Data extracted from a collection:

+++

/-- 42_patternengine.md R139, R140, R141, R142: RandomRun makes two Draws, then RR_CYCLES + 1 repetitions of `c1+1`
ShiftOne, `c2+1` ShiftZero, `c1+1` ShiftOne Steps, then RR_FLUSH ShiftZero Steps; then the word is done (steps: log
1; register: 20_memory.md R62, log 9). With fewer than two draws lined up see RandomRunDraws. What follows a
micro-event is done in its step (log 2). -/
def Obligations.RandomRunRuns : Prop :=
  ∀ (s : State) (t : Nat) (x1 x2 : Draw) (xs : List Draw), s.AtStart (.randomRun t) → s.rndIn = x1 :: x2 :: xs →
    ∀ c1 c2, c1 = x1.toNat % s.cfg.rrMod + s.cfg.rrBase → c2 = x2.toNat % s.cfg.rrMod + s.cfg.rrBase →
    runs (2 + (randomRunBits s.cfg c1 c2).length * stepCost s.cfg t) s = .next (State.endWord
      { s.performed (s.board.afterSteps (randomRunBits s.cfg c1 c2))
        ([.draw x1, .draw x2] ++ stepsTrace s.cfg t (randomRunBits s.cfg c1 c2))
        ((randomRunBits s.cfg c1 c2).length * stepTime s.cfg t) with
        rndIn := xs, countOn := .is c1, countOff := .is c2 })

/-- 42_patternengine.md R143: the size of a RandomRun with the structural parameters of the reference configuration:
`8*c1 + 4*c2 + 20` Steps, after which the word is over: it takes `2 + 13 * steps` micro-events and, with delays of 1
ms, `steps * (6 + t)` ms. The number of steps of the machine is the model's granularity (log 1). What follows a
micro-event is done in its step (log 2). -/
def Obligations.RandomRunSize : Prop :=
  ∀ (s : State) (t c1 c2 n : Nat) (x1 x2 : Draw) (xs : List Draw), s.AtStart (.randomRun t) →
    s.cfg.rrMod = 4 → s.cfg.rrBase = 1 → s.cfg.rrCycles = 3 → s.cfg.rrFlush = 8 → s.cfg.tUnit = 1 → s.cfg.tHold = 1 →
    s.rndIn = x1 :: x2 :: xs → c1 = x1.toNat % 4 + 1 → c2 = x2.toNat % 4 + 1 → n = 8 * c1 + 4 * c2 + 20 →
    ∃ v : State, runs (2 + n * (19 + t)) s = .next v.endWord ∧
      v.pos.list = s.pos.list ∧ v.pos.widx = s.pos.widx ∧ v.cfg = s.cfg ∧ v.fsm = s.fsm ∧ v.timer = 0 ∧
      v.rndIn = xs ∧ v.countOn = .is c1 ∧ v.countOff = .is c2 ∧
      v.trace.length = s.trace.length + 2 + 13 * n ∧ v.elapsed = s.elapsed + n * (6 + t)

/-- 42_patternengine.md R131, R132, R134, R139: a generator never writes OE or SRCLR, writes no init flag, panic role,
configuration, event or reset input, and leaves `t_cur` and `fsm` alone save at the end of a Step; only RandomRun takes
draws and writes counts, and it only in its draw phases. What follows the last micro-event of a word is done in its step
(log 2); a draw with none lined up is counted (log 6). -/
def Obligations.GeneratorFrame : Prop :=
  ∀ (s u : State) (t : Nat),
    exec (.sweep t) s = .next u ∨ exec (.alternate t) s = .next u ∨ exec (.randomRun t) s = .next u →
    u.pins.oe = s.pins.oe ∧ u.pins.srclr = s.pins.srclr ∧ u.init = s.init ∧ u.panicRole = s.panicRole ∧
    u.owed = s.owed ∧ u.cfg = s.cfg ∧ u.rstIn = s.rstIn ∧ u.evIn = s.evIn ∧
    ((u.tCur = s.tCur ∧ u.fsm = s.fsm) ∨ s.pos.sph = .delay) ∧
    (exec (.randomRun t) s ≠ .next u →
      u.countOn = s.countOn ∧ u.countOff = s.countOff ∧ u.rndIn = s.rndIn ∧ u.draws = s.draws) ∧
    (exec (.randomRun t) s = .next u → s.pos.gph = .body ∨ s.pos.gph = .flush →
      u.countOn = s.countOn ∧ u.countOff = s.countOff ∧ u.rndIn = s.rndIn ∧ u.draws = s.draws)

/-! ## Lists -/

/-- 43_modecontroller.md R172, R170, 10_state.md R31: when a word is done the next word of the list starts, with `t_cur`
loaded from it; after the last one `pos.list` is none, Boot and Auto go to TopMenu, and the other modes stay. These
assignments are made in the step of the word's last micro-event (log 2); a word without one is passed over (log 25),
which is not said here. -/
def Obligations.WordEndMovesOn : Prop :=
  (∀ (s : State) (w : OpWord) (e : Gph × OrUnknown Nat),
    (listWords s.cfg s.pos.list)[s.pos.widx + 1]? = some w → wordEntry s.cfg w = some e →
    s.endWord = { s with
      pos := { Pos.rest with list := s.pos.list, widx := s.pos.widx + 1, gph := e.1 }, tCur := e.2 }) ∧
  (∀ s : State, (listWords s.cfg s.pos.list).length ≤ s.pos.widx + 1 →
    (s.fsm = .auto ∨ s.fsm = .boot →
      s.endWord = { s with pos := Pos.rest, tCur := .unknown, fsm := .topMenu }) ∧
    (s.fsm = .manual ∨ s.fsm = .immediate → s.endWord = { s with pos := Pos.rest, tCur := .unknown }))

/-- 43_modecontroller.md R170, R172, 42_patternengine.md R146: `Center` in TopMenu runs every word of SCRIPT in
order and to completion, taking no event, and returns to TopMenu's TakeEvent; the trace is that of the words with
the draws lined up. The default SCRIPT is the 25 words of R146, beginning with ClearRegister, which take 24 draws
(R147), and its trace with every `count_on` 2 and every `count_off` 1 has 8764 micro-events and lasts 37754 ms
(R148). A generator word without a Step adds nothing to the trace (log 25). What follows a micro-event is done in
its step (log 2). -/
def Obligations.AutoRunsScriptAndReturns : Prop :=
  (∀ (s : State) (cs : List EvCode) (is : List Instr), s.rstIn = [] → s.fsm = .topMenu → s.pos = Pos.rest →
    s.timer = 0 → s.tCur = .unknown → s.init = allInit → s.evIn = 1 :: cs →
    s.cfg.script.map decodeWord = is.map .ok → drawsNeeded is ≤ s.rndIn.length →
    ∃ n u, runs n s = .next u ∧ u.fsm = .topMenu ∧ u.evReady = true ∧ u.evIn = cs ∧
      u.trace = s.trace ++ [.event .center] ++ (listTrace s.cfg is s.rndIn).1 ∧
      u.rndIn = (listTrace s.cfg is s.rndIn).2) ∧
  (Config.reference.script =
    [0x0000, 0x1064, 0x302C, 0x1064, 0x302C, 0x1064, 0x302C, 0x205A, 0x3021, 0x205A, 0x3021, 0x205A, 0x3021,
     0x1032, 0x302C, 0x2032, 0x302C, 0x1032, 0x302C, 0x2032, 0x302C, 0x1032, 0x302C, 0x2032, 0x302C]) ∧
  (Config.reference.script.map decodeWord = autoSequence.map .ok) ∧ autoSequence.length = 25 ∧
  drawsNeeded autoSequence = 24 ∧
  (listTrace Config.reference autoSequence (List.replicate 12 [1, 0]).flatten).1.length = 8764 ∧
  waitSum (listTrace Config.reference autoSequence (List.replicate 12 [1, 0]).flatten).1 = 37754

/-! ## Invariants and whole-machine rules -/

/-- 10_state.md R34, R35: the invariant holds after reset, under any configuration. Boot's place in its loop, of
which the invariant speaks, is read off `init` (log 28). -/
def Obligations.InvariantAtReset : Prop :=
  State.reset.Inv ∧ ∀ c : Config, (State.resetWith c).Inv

+++

-- TASK GOAL --
Every entry, written out exactly, is what the response should contain.

-- YOUR SOLUTION --
/-- 42_patternengine.md R139, R140, R141, R142: RandomRun makes two Draws, then RR_CYCLES + 1 repetitions of `c1+1`
ShiftOne, `c2+1` ShiftZero, `c1+1` ShiftOne Steps, then RR_FLUSH ShiftZero Steps; then the word is done (steps: log
1; register: 20_memory.md R62, log 9). With fewer than two draws lined up see RandomRunDraws. What follows a
micro-event is done in its step (log 2). -/
def Obligations.RandomRunRuns : Prop :=
  ∀ (s : State) (t : Nat) (x1 x2 : Draw) (xs : List Draw), s.AtStart (.randomRun t) → s.rndIn = x1 :: x2 :: xs →
    ∀ c1 c2, c1 = x1.toNat % s.cfg.rrMod + s.cfg.rrBase → c2 = x2.toNat % s.cfg.rrMod + s.cfg.rrBase →
    runs (2 + (randomRunBits s.cfg c1 c2).length * stepCost s.cfg t) s = .next (State.endWord
      { s.performed (s.board.afterSteps (randomRunBits s.cfg c1 c2))
        ([.draw x1, .draw x2] ++ stepsTrace s.cfg t (randomRunBits s.cfg c1 c2))
        ((randomRunBits s.cfg c1 c2).length * stepTime s.cfg t) with
        rndIn := xs, countOn := .is c1, countOff := .is c2 })

/-- 42_patternengine.md R143: the size of a RandomRun with the structural parameters of the reference configuration:
`8*c1 + 4*c2 + 20` Steps, after which the word is over: it takes `2 + 13 * steps` micro-events and, with delays of 1
ms, `steps * (6 + t)` ms. The number of steps of the machine is the model's granularity (log 1). What follows a
micro-event is done in its step (log 2). -/
def Obligations.RandomRunSize : Prop :=
  ∀ (s : State) (t c1 c2 n : Nat) (x1 x2 : Draw) (xs : List Draw), s.AtStart (.randomRun t) →
    s.cfg.rrMod = 4 → s.cfg.rrBase = 1 → s.cfg.rrCycles = 3 → s.cfg.rrFlush = 8 → s.cfg.tUnit = 1 → s.cfg.tHold = 1 →
    s.rndIn = x1 :: x2 :: xs → c1 = x1.toNat % 4 + 1 → c2 = x2.toNat % 4 + 1 → n = 8 * c1 + 4 * c2 + 20 →
    ∃ v : State, runs (2 + n * (19 + t)) s = .next v.endWord ∧
      v.pos.list = s.pos.list ∧ v.pos.widx = s.pos.widx ∧ v.cfg = s.cfg ∧ v.fsm = s.fsm ∧ v.timer = 0 ∧
      v.rndIn = xs ∧ v.countOn = .is c1 ∧ v.countOff = .is c2 ∧
      v.trace.length = s.trace.length + 2 + 13 * n ∧ v.elapsed = s.elapsed + n * (6 + t)

/-- 42_patternengine.md R131, R132, R134, R139: a generator never writes OE or SRCLR, writes no init flag, panic role,
configuration, event or reset input, and leaves `t_cur` and `fsm` alone save at the end of a Step; only RandomRun takes
draws and writes counts, and it only in its draw phases. What follows the last micro-event of a word is done in its step
(log 2); a draw with none lined up is counted (log 6). -/
def Obligations.GeneratorFrame : Prop :=
  ∀ (s u : State) (t : Nat),
    exec (.sweep t) s = .next u ∨ exec (.alternate t) s = .next u ∨ exec (.randomRun t) s = .next u →
    u.pins.oe = s.pins.oe ∧ u.pins.srclr = s.pins.srclr ∧ u.init = s.init ∧ u.panicRole = s.panicRole ∧
    u.owed = s.owed ∧ u.cfg = s.cfg ∧ u.rstIn = s.rstIn ∧ u.evIn = s.evIn ∧
    ((u.tCur = s.tCur ∧ u.fsm = s.fsm) ∨ s.pos.sph = .delay) ∧
    (exec (.randomRun t) s ≠ .next u →
      u.countOn = s.countOn ∧ u.countOff = s.countOff ∧ u.rndIn = s.rndIn ∧ u.draws = s.draws) ∧
    (exec (.randomRun t) s = .next u → s.pos.gph = .body ∨ s.pos.gph = .flush →
      u.countOn = s.countOn ∧ u.countOff = s.countOff ∧ u.rndIn = s.rndIn ∧ u.draws = s.draws)

/-! ## Lists -/

/-- 43_modecontroller.md R172, R170, 10_state.md R31: when a word is done the next word of the list starts, with `t_cur`
loaded from it; after the last one `pos.list` is none, Boot and Auto go to TopMenu, and the other modes stay. These
assignments are made in the step of the word's last micro-event (log 2); a word without one is passed over (log 25),
which is not said here. -/
def Obligations.WordEndMovesOn : Prop :=
  (∀ (s : State) (w : OpWord) (e : Gph × OrUnknown Nat),
    (listWords s.cfg s.pos.list)[s.pos.widx + 1]? = some w → wordEntry s.cfg w = some e →
    s.endWord = { s with
      pos := { Pos.rest with list := s.pos.list, widx := s.pos.widx + 1, gph := e.1 }, tCur := e.2 }) ∧
  (∀ s : State, (listWords s.cfg s.pos.list).length ≤ s.pos.widx + 1 →
    (s.fsm = .auto ∨ s.fsm = .boot →
      s.endWord = { s with pos := Pos.rest, tCur := .unknown, fsm := .topMenu }) ∧
    (s.fsm = .manual ∨ s.fsm = .immediate → s.endWord = { s with pos := Pos.rest, tCur := .unknown }))

/-- 43_modecontroller.md R170, R172, 42_patternengine.md R146: `Center` in TopMenu runs every word of SCRIPT in
order and to completion, taking no event, and returns to TopMenu's TakeEvent; the trace is that of the words with
the draws lined up. The default SCRIPT is the 25 words of R146, beginning with ClearRegister, which take 24 draws
(R147), and its trace with every `count_on` 2 and every `count_off` 1 has 8764 micro-events and lasts 37754 ms
(R148). A generator word without a Step adds nothing to the trace (log 25). What follows a micro-event is done in
its step (log 2). -/
def Obligations.AutoRunsScriptAndReturns : Prop :=
  (∀ (s : State) (cs : List EvCode) (is : List Instr), s.rstIn = [] → s.fsm = .topMenu → s.pos = Pos.rest →
    s.timer = 0 → s.tCur = .unknown → s.init = allInit → s.evIn = 1 :: cs →
    s.cfg.script.map decodeWord = is.map .ok → drawsNeeded is ≤ s.rndIn.length →
    ∃ n u, runs n s = .next u ∧ u.fsm = .topMenu ∧ u.evReady = true ∧ u.evIn = cs ∧
      u.trace = s.trace ++ [.event .center] ++ (listTrace s.cfg is s.rndIn).1 ∧
      u.rndIn = (listTrace s.cfg is s.rndIn).2) ∧
  (Config.reference.script =
    [0x0000, 0x1064, 0x302C, 0x1064, 0x302C, 0x1064, 0x302C, 0x205A, 0x3021, 0x205A, 0x3021, 0x205A, 0x3021,
     0x1032, 0x302C, 0x2032, 0x302C, 0x1032, 0x302C, 0x2032, 0x302C, 0x1032, 0x302C, 0x2032, 0x302C]) ∧
  (Config.reference.script.map decodeWord = autoSequence.map .ok) ∧ autoSequence.length = 25 ∧
  drawsNeeded autoSequence = 24 ∧
  (listTrace Config.reference autoSequence (List.replicate 12 [1, 0]).flatten).1.length = 8764 ∧
  waitSum (listTrace Config.reference autoSequence (List.replicate 12 [1, 0]).flatten).1 = 37754

/-! ## Invariants and whole-machine rules -/

/-- 10_state.md R34, R35: the invariant holds after reset, under any configuration. Boot's place in its loop, of
which the invariant speaks, is read off `init` (log 28). -/
def Obligations.InvariantAtReset : Prop :=
  State.reset.Inv ∧ ∀ c : Config, (State.resetWith c).Inv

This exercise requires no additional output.